Dataset records
---

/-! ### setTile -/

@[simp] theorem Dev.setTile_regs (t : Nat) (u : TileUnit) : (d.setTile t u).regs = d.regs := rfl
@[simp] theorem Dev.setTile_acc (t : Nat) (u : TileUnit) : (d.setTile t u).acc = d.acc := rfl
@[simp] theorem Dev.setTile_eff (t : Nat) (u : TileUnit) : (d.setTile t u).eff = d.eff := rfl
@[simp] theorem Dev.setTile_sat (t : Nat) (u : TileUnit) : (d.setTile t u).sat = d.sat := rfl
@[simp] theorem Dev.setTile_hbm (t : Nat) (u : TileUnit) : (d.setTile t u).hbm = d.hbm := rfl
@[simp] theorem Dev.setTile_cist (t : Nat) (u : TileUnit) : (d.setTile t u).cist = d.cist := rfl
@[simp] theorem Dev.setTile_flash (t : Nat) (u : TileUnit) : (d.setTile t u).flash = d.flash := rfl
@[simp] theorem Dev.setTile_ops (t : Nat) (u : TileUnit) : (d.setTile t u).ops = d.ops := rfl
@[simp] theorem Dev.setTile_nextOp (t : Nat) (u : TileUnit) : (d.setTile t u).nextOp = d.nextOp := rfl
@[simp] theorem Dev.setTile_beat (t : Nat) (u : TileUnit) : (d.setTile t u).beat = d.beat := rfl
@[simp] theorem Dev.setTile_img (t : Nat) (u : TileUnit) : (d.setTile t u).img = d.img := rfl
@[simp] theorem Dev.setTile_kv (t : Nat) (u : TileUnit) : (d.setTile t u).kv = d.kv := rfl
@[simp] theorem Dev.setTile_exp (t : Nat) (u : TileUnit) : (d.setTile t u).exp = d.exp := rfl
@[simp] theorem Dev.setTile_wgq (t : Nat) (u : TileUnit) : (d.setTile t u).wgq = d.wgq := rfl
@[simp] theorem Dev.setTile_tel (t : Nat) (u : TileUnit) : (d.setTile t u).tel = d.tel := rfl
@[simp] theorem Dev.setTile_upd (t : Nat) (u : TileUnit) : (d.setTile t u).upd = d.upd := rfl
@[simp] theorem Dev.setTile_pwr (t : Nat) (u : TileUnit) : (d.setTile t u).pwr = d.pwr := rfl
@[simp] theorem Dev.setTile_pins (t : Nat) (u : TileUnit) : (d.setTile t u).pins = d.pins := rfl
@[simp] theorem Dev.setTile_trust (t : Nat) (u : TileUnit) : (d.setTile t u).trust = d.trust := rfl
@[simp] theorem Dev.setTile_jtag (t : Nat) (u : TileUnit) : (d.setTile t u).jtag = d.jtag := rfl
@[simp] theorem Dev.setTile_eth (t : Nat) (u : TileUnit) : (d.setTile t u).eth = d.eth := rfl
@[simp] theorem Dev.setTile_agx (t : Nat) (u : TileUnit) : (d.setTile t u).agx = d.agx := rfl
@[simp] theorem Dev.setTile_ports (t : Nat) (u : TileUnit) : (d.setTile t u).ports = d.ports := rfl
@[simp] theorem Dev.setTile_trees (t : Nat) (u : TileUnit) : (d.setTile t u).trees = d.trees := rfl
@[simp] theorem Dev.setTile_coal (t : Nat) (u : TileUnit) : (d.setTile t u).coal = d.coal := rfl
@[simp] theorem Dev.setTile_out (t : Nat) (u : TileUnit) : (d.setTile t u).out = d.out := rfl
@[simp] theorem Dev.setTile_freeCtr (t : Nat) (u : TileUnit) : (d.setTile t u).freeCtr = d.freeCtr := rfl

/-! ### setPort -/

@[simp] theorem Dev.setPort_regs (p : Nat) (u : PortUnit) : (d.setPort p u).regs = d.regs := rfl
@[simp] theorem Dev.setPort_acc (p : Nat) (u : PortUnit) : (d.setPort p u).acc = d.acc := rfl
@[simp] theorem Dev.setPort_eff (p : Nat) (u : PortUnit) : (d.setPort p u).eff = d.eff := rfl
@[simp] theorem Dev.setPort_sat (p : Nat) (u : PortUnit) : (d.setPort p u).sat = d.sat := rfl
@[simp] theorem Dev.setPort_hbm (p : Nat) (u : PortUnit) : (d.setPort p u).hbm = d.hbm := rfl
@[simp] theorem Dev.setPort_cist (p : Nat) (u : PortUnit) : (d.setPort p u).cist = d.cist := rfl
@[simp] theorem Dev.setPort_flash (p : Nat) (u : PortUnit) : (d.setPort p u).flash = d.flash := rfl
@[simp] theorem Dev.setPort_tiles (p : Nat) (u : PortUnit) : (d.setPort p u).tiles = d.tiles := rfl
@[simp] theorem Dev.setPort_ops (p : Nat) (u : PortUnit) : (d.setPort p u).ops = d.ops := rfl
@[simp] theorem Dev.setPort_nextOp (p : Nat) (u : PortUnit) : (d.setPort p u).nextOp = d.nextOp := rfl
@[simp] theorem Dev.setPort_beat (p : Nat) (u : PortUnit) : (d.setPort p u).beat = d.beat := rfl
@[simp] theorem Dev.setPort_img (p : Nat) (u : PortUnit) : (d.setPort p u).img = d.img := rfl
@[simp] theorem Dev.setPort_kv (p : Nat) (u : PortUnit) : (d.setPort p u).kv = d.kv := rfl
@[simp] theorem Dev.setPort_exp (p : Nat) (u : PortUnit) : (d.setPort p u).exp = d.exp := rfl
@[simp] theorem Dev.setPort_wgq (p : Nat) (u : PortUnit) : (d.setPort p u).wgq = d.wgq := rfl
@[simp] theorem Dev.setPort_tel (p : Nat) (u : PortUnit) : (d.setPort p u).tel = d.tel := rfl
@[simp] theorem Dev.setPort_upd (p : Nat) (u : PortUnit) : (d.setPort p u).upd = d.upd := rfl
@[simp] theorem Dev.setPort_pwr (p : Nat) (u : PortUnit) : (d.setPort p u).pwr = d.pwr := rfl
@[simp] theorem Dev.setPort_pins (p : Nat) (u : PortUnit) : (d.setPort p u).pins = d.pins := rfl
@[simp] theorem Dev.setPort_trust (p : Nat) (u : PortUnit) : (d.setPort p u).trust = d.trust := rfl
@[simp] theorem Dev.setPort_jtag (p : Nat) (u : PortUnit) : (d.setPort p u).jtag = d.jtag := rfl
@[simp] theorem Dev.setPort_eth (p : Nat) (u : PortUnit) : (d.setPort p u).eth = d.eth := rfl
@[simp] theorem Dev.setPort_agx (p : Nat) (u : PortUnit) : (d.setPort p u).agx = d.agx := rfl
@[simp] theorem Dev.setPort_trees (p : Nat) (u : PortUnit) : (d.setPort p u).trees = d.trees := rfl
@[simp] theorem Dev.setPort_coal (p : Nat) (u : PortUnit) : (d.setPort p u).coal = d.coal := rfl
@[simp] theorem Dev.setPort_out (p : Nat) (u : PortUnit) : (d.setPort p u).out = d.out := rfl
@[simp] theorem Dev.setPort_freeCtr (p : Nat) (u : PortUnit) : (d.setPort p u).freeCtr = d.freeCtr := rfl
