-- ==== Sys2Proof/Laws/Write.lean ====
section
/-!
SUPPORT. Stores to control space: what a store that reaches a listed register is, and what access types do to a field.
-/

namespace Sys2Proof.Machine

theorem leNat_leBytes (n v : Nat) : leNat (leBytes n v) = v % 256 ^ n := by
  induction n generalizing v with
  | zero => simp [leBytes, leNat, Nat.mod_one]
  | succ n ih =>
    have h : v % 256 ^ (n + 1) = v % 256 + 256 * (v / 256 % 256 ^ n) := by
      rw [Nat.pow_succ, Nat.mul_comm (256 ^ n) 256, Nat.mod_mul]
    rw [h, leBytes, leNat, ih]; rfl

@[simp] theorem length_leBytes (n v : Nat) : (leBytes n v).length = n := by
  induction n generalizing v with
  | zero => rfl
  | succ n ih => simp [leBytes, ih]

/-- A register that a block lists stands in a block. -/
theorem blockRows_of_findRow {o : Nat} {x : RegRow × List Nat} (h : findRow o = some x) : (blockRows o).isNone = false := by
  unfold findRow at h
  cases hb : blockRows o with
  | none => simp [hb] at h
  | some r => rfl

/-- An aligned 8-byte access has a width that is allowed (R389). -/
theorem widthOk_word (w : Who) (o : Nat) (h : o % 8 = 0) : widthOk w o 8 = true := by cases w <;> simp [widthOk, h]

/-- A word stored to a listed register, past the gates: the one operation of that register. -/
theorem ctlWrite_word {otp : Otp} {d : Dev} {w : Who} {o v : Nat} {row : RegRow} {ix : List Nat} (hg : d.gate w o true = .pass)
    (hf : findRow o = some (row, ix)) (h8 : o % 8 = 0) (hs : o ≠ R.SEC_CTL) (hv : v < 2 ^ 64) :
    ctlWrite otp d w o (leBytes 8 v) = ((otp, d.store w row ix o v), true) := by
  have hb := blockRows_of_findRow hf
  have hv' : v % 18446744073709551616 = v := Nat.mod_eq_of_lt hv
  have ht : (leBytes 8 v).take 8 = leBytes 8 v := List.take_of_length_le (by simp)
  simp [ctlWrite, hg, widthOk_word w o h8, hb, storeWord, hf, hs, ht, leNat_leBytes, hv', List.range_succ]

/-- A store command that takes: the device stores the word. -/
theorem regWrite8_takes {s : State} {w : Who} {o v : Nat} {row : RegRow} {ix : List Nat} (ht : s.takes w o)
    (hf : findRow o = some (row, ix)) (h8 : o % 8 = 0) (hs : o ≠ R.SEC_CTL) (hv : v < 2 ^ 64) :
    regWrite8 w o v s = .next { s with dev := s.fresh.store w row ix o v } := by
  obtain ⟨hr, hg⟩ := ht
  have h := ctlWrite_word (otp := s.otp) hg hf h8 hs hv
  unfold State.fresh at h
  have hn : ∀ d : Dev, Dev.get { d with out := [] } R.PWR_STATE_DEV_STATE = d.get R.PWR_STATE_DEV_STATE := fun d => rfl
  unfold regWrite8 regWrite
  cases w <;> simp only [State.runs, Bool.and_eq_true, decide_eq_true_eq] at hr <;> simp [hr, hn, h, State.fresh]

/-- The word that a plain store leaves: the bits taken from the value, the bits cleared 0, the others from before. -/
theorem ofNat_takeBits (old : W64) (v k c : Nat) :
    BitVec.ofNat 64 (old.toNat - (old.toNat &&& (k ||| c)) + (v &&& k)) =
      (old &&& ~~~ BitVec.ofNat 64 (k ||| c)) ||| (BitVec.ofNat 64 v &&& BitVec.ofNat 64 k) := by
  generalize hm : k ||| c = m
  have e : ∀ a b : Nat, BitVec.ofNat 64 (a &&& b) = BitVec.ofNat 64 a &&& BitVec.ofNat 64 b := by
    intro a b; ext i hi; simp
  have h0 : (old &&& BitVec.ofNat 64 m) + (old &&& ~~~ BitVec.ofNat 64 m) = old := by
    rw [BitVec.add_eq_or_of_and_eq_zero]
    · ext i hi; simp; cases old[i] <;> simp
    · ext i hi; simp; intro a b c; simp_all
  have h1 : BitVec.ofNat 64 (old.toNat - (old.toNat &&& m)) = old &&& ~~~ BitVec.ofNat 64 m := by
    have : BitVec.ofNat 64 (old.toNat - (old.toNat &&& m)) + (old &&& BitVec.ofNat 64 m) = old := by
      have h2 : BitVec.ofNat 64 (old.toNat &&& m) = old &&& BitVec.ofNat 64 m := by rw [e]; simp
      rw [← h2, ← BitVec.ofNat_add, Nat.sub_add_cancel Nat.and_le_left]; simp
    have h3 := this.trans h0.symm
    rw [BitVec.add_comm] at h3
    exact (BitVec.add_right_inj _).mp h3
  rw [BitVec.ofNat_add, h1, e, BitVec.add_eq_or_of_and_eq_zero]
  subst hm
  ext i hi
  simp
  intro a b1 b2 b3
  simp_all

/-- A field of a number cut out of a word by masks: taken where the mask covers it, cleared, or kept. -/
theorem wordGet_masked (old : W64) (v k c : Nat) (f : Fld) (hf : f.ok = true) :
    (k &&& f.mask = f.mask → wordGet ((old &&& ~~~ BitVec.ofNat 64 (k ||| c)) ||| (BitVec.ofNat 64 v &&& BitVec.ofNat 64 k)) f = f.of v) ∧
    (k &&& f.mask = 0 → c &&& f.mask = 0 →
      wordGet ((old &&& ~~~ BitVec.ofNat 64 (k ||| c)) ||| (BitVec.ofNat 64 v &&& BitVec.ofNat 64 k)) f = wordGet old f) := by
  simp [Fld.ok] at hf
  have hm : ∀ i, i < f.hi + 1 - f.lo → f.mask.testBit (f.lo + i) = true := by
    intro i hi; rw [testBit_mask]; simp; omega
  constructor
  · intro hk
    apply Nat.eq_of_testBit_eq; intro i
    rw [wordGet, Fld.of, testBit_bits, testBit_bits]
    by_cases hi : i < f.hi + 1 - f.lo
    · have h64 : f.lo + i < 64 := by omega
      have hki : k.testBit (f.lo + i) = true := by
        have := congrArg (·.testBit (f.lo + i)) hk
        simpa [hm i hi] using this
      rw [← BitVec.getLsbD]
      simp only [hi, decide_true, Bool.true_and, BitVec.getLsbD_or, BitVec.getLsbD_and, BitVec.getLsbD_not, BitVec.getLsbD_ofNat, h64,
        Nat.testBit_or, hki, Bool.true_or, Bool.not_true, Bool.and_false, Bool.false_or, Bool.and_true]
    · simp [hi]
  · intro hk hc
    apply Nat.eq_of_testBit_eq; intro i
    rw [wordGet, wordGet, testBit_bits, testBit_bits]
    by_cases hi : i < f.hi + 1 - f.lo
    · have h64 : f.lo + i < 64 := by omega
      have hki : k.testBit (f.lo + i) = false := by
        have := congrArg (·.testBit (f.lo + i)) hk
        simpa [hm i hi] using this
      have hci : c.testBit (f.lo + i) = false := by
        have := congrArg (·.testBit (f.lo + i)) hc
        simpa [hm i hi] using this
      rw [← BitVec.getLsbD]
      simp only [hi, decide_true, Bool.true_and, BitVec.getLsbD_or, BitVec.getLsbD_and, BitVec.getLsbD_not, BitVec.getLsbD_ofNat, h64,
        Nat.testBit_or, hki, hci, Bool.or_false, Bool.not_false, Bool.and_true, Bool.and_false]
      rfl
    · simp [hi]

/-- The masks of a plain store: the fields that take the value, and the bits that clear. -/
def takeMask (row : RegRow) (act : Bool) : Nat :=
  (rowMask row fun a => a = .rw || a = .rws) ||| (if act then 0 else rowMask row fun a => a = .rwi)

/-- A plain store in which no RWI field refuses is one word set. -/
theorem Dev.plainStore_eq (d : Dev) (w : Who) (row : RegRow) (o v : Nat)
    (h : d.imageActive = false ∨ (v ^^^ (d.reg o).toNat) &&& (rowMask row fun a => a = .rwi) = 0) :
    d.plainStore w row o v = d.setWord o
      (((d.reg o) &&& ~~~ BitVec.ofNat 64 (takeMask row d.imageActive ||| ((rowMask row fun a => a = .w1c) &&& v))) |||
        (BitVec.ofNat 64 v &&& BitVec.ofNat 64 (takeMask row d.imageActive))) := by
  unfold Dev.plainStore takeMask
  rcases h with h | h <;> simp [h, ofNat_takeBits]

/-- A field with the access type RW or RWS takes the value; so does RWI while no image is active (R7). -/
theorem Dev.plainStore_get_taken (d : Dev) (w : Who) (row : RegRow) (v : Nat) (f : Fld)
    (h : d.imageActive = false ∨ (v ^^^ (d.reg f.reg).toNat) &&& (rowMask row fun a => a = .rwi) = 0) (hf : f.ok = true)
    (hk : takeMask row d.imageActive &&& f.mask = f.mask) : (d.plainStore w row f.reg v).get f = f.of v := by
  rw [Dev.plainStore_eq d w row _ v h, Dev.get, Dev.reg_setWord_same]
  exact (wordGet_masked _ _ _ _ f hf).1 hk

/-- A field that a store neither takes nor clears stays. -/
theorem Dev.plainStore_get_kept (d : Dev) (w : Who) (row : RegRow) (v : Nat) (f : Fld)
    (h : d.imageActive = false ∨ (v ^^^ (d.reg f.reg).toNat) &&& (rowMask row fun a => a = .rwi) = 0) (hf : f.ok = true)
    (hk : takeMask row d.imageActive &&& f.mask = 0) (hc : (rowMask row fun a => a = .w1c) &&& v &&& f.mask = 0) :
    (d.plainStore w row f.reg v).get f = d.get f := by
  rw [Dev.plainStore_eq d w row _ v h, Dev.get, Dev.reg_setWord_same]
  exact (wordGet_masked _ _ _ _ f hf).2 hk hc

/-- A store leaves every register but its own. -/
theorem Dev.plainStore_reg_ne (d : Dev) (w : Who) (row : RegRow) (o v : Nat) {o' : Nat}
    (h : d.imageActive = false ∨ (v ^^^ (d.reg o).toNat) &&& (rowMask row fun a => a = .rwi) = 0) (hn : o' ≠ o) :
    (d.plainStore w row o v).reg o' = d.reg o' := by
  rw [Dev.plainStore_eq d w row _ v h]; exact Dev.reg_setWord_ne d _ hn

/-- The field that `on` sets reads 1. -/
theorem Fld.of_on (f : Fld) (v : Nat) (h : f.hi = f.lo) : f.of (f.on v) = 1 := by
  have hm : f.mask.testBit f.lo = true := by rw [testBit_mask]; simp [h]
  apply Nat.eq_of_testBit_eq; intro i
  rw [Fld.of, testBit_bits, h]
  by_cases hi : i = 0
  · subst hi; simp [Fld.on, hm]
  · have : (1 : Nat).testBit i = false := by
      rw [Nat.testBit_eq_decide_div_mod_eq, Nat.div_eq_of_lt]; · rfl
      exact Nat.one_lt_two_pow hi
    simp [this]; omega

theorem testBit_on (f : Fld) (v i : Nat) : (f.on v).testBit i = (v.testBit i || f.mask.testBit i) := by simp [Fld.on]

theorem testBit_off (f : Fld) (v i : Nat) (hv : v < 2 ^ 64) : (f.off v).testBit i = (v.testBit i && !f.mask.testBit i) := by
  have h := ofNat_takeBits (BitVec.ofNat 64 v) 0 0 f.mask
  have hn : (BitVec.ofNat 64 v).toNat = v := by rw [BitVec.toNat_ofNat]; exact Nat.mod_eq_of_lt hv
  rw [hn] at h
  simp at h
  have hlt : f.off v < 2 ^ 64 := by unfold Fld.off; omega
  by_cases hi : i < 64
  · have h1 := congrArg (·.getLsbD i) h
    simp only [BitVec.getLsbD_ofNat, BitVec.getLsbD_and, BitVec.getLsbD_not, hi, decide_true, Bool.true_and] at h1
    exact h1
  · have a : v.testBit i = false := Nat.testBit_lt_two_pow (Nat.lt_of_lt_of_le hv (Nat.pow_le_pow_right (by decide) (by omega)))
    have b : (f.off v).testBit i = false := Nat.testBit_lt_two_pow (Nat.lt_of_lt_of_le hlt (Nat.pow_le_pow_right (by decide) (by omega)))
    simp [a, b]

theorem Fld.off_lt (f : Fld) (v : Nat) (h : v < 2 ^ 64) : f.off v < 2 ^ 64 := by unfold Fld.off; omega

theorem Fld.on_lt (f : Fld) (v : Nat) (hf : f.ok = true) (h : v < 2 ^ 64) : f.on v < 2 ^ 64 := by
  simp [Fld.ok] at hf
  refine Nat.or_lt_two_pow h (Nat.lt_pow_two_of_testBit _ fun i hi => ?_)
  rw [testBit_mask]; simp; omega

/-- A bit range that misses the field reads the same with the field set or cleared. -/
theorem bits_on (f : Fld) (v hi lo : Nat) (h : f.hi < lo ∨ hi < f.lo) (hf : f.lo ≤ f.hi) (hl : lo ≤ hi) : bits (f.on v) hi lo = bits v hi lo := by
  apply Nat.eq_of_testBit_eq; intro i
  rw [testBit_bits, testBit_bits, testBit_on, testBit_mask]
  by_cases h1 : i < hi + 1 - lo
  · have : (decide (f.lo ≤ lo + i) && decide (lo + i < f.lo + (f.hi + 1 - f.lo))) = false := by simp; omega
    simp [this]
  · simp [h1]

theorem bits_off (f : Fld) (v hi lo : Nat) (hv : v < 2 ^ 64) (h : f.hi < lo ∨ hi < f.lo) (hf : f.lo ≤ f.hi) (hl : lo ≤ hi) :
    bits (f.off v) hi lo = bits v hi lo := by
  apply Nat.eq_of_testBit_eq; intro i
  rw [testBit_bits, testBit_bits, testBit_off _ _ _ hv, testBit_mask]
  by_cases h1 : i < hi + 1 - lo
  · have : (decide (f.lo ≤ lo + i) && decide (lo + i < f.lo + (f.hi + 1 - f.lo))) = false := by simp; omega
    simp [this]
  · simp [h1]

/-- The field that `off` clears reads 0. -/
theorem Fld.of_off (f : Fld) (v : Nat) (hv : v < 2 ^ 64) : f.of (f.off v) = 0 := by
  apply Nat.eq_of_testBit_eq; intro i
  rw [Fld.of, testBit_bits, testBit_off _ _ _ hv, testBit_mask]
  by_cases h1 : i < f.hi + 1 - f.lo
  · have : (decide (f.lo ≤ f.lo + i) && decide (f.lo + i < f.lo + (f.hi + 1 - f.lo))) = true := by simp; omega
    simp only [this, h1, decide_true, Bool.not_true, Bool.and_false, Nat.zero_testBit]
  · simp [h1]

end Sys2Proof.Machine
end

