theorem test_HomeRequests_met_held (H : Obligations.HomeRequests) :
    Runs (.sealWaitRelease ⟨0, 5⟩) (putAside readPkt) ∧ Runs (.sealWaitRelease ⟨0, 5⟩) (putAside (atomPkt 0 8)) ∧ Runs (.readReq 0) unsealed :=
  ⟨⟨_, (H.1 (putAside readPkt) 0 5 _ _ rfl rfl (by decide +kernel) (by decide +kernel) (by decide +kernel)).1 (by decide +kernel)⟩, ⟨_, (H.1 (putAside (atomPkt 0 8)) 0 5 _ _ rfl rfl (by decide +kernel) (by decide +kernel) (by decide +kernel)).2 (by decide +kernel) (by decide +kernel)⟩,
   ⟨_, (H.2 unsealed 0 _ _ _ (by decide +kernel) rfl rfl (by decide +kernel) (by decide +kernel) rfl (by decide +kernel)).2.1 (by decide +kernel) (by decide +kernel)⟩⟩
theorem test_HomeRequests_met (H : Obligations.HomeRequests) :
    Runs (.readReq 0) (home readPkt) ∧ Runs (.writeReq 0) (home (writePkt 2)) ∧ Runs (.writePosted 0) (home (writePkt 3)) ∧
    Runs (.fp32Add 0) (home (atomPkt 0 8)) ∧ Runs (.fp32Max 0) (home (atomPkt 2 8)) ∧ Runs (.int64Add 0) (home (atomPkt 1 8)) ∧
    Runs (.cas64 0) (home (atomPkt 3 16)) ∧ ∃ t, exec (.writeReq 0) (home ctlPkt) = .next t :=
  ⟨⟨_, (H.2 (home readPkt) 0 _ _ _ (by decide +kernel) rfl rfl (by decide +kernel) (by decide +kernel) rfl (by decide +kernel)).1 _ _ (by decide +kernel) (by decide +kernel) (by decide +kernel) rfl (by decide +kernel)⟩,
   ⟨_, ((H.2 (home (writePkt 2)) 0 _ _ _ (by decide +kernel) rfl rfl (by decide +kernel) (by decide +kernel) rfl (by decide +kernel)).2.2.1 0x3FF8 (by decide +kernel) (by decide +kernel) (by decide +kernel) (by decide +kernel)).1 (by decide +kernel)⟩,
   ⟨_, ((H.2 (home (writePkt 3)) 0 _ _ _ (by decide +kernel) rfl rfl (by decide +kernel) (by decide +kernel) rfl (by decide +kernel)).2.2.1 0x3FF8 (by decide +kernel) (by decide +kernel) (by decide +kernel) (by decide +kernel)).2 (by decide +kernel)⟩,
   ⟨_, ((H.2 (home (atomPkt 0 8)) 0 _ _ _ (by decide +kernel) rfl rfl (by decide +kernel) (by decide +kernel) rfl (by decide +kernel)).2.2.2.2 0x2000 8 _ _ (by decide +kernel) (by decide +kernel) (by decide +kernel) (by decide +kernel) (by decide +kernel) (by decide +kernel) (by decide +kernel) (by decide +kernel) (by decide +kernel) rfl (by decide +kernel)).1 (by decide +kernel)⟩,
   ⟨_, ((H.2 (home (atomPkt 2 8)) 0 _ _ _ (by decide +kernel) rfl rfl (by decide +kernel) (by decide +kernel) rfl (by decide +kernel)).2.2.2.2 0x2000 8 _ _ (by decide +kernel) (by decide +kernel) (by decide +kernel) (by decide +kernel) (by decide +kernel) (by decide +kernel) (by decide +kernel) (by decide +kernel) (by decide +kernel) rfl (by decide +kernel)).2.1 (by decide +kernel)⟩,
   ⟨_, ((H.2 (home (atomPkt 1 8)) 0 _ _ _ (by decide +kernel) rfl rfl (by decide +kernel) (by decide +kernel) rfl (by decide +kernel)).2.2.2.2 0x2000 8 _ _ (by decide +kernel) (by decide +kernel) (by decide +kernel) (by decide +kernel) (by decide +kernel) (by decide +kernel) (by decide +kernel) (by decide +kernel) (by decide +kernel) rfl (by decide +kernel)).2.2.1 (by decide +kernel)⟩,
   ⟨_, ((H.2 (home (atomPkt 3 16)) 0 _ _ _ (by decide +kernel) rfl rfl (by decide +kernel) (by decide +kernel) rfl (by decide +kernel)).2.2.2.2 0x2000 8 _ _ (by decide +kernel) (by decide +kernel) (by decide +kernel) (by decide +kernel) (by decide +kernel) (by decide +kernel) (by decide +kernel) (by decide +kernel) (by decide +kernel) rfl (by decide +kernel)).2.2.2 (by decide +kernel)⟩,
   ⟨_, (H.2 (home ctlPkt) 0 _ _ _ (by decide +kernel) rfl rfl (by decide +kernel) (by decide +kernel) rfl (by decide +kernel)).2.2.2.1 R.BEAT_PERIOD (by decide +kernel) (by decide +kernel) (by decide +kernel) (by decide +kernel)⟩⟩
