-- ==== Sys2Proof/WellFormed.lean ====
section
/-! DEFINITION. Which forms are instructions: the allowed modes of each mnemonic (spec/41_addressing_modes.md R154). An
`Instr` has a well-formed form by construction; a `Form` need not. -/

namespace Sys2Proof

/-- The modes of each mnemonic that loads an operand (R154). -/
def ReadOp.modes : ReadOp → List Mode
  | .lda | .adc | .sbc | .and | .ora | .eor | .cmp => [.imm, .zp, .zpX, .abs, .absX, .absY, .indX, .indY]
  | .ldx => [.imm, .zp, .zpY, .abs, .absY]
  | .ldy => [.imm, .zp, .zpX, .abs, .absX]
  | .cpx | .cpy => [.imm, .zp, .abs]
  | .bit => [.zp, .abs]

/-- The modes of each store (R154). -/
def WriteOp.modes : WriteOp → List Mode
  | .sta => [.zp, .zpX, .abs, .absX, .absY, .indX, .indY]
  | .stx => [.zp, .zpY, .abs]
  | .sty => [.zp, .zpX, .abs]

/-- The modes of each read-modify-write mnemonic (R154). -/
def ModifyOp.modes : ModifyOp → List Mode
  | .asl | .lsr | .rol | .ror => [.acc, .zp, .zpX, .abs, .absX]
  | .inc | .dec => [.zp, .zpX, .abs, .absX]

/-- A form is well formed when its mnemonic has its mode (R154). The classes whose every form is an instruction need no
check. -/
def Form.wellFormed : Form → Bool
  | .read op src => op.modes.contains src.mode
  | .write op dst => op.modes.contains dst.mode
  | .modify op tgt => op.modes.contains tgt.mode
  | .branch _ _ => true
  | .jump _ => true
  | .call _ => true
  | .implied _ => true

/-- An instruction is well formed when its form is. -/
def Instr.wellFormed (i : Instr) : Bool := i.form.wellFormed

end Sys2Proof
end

---

▶ [Task directions] Using the data above, reproduce exactly the lines between those holding "have h1 : BitVec.ofNat" and "have := congrArg (·.testBit (f.lo + i)) hc", inclusive, and no others.

▶ [Reply]
  have h1 : BitVec.ofNat 64 (old.toNat - (old.toNat &&& m)) = old &&& ~~~ BitVec.ofNat 64 m := by
    have : BitVec.ofNat 64 (old.toNat - (old.toNat &&& m)) + (old &&& BitVec.ofNat 64 m) = old := by
      have h2 : BitVec.ofNat 64 (old.toNat &&& m) = old &&& BitVec.ofNat 64 m := by rw [e]; simp
      rw [← h2, ← BitVec.ofNat_add, Nat.sub_add_cancel Nat.and_le_left]; simp
    have h3 := this.trans h0.symm
    rw [BitVec.add_comm] at h3
    exact (BitVec.add_right_inj _).mp h3
  rw [BitVec.ofNat_add, h1, e, BitVec.add_eq_or_of_and_eq_zero]
  subst hm
  ext i hi
  simp
  intro a b1 b2 b3
  simp_all

/-- A field of a number cut out of a word by masks: taken where the mask covers it, cleared, or kept. -/
theorem wordGet_masked (old : W64) (v k c : Nat) (f : Fld) (hf : f.ok = true) :
    (k &&& f.mask = f.mask → wordGet ((old &&& ~~~ BitVec.ofNat 64 (k ||| c)) ||| (BitVec.ofNat 64 v &&& BitVec.ofNat 64 k)) f = f.of v) ∧
    (k &&& f.mask = 0 → c &&& f.mask = 0 →
      wordGet ((old &&& ~~~ BitVec.ofNat 64 (k ||| c)) ||| (BitVec.ofNat 64 v &&& BitVec.ofNat 64 k)) f = wordGet old f) := by
  simp [Fld.ok] at hf
  have hm : ∀ i, i < f.hi + 1 - f.lo → f.mask.testBit (f.lo + i) = true := by
    intro i hi; rw [testBit_mask]; simp; omega
  constructor
  · intro hk
    apply Nat.eq_of_testBit_eq; intro i
    rw [wordGet, Fld.of, testBit_bits, testBit_bits]
    by_cases hi : i < f.hi + 1 - f.lo
    · have h64 : f.lo + i < 64 := by omega
      have hki : k.testBit (f.lo + i) = true := by
        have := congrArg (·.testBit (f.lo + i)) hk
        simpa [hm i hi] using this
      rw [← BitVec.getLsbD]
      simp only [hi, decide_true, Bool.true_and, BitVec.getLsbD_or, BitVec.getLsbD_and, BitVec.getLsbD_not, BitVec.getLsbD_ofNat, h64,
        Nat.testBit_or, hki, Bool.true_or, Bool.not_true, Bool.and_false, Bool.false_or, Bool.and_true]
    · simp [hi]
  · intro hk hc
    apply Nat.eq_of_testBit_eq; intro i
    rw [wordGet, wordGet, testBit_bits, testBit_bits]
    by_cases hi : i < f.hi + 1 - f.lo
    · have h64 : f.lo + i < 64 := by omega
      have hki : k.testBit (f.lo + i) = false := by
        have := congrArg (·.testBit (f.lo + i)) hk
        simpa [hm i hi] using this
      have hci : c.testBit (f.lo + i) = false := by
        have := congrArg (·.testBit (f.lo + i)) hc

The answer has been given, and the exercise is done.